Check every line of the data and copy the ones where "take" appears.
<<<<
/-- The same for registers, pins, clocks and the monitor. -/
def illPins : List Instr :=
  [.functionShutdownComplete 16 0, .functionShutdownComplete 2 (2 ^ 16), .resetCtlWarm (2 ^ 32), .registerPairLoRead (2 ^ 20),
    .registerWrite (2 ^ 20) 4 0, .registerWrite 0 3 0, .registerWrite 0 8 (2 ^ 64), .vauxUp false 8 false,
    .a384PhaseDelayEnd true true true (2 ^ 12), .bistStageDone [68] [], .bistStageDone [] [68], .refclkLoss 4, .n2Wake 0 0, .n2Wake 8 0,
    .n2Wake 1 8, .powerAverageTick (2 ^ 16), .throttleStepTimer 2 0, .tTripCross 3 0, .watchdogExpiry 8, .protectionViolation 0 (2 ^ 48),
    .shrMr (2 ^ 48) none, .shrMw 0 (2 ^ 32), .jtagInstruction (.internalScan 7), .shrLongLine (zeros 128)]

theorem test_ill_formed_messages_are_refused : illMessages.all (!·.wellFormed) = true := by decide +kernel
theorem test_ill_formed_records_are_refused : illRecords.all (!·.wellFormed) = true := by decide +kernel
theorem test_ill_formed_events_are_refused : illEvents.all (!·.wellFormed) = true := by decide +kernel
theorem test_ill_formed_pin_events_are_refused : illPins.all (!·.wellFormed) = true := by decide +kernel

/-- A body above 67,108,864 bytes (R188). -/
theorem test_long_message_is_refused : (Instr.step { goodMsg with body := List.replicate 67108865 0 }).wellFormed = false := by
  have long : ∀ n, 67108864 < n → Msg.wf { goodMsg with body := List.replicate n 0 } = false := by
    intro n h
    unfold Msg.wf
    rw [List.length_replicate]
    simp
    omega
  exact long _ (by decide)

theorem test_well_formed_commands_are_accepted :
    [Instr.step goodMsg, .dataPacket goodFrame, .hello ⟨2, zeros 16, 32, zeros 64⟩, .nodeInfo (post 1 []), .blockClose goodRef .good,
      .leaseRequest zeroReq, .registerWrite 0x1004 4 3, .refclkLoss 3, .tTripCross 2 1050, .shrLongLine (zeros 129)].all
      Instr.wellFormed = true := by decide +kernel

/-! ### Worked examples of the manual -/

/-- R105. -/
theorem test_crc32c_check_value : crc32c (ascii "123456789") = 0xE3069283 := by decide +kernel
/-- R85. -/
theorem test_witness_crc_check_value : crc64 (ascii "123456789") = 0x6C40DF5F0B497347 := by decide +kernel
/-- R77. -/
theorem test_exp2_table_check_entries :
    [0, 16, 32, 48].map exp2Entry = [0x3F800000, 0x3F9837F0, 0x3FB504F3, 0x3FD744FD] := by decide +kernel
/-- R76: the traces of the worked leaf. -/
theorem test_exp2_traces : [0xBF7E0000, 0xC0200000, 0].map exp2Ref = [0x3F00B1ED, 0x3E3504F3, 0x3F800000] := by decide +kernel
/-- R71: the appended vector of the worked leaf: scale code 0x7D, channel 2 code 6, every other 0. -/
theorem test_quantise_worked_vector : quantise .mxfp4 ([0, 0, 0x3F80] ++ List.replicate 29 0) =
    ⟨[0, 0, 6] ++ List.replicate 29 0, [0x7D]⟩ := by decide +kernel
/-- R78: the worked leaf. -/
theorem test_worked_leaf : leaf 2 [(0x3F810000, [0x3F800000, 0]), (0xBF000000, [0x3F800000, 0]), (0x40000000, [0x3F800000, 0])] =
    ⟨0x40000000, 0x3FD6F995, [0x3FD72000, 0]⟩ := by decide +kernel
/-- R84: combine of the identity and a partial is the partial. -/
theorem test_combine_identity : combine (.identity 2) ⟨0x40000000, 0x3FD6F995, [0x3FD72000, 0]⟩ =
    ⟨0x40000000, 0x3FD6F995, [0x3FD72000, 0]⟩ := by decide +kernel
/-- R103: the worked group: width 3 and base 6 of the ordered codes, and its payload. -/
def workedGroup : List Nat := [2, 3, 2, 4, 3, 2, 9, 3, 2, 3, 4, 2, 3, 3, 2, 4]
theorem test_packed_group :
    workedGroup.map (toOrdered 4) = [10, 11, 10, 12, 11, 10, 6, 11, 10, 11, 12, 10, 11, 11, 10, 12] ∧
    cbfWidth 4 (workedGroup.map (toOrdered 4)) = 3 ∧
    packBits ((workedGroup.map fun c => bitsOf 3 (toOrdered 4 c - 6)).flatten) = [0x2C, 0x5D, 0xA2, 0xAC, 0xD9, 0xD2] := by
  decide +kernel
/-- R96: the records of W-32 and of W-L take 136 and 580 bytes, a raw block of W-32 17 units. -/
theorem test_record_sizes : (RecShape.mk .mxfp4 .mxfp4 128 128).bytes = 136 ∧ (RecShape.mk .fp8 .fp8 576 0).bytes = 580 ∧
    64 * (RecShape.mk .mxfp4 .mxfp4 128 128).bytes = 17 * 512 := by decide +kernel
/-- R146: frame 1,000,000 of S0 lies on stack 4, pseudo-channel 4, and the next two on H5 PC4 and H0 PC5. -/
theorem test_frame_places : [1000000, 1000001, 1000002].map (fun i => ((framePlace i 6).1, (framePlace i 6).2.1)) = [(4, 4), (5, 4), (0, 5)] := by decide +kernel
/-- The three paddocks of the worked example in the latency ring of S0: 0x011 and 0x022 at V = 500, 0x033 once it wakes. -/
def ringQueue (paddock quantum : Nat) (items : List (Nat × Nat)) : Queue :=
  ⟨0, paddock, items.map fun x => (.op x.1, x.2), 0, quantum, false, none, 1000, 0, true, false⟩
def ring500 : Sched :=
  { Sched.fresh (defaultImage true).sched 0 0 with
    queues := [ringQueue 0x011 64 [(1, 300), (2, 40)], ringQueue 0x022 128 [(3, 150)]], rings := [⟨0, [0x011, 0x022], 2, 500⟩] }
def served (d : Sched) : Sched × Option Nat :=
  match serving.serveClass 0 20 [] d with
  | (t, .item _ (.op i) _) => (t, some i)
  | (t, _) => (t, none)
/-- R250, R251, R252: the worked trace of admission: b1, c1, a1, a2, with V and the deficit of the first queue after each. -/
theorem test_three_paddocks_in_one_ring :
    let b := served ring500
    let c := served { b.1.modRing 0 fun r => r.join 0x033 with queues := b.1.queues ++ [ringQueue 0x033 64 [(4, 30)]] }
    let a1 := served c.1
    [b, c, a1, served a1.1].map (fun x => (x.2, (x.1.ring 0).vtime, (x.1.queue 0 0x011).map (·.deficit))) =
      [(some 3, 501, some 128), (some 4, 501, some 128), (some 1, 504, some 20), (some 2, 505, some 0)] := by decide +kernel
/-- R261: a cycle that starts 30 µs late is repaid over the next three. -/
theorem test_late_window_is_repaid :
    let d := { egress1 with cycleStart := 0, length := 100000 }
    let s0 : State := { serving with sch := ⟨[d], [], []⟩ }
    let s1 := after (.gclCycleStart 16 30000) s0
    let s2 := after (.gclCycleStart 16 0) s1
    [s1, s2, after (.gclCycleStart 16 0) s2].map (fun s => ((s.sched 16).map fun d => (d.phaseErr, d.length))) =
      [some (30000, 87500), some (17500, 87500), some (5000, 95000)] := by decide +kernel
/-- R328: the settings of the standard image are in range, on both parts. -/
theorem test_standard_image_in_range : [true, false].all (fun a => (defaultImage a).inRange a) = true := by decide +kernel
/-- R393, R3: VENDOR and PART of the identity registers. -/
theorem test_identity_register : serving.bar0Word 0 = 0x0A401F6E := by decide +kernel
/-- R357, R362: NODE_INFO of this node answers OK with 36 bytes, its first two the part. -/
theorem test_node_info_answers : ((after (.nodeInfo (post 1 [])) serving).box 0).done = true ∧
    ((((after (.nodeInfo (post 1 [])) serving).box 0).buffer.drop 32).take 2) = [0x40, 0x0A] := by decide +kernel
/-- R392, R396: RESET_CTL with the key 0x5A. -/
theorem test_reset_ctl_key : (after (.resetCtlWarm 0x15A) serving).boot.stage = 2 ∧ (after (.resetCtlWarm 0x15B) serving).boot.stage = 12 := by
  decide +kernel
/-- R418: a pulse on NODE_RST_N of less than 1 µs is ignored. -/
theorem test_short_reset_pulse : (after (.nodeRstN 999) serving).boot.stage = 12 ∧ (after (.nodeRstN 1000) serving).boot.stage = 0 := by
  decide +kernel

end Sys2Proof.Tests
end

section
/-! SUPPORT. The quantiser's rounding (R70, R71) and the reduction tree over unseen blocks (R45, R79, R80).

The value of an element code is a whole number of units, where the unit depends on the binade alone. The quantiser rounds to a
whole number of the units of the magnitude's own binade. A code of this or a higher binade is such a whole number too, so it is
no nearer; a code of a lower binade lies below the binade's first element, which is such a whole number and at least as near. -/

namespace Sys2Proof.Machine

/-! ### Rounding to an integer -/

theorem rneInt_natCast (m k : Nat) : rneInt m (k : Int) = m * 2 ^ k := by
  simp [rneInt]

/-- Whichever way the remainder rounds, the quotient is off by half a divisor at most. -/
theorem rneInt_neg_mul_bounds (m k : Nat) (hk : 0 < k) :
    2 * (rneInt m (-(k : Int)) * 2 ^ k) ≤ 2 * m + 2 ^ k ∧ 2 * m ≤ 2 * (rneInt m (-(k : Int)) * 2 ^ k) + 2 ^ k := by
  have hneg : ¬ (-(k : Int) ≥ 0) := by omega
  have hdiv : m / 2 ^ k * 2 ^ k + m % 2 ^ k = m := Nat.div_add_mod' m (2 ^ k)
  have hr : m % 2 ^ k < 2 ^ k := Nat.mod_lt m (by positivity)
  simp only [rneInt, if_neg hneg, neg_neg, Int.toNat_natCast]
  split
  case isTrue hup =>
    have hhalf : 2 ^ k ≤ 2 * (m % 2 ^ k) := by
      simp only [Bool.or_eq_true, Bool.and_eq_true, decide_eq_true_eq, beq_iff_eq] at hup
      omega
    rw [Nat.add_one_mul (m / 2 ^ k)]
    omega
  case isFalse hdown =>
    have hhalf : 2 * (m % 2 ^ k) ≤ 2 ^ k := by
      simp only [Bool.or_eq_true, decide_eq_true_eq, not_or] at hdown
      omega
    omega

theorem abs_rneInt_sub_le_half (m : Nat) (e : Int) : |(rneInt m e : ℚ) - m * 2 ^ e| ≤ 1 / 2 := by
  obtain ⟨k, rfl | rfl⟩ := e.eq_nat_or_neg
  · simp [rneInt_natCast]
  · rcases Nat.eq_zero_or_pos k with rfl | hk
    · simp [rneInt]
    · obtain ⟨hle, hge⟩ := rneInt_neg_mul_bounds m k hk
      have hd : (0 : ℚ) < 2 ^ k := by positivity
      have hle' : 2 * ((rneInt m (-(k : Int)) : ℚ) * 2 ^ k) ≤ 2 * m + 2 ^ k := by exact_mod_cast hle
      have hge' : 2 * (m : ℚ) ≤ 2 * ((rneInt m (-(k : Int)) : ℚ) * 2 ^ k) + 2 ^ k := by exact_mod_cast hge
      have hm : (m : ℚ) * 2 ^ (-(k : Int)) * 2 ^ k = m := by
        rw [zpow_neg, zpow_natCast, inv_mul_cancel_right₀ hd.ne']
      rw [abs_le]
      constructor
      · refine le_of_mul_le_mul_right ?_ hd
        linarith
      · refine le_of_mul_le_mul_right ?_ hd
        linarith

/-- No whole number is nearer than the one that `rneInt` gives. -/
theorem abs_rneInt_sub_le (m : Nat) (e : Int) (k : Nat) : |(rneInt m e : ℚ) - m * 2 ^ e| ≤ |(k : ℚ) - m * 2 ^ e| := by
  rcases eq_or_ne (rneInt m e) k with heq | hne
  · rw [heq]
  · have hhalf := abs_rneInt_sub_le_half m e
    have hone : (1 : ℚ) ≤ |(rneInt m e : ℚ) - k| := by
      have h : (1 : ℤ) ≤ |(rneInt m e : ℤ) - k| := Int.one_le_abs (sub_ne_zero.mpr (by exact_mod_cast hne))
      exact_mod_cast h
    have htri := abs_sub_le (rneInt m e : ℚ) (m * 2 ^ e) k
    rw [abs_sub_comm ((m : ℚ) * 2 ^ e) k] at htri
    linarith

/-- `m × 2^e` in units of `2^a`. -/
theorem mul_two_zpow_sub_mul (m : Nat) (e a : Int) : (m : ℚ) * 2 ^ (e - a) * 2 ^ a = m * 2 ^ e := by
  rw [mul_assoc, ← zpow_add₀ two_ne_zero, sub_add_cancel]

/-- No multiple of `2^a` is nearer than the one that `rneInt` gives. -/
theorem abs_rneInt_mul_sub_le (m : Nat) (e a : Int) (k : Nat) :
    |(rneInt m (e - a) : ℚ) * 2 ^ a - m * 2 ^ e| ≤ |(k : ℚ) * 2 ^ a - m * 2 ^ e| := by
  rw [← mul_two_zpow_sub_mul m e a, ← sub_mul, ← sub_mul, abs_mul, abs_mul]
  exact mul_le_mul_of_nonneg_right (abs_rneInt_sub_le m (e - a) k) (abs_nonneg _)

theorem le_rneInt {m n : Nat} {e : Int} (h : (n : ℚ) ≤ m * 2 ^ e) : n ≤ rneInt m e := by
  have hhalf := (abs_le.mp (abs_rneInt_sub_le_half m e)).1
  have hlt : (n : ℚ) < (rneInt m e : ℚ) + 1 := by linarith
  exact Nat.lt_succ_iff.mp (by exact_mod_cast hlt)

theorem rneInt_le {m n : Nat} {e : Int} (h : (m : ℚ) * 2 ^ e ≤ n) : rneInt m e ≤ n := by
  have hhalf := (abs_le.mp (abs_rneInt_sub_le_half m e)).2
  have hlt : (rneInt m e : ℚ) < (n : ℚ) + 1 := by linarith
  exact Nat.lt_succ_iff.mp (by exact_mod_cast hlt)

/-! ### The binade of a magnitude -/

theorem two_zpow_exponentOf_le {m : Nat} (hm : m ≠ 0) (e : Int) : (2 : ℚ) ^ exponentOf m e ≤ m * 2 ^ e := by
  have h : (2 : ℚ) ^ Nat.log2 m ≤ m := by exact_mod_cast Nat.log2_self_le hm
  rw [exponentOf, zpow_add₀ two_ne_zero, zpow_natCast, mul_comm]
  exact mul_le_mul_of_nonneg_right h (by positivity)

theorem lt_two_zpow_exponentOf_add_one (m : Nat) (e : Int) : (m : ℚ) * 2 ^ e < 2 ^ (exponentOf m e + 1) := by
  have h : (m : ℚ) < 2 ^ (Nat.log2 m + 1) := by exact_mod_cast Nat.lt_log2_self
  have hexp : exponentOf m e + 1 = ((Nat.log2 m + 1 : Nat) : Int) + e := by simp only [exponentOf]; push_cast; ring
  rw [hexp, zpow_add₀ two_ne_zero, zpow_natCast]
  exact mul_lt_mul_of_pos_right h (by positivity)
>>>>
<<<<
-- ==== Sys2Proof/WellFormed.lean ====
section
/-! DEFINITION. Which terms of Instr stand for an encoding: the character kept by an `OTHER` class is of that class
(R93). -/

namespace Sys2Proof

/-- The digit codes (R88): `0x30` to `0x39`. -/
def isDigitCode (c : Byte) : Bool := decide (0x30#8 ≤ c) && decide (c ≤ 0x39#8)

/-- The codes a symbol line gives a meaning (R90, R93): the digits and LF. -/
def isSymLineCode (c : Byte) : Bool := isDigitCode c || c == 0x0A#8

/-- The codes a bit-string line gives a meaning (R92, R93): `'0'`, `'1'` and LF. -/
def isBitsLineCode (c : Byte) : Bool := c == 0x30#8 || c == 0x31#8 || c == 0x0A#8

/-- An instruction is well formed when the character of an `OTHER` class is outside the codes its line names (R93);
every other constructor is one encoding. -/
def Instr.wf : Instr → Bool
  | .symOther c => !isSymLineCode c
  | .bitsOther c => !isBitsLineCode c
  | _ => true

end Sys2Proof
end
>>>>
__Reply__:
/-- R96: the records of W-32 and of W-L take 136 and 580 bytes, a raw block of W-32 17 units. -/
    ((((after (.nodeInfo (post 1 [])) serving).box 0).buffer.drop 32).take 2) = [0x40, 0x0A] := by decide +kernel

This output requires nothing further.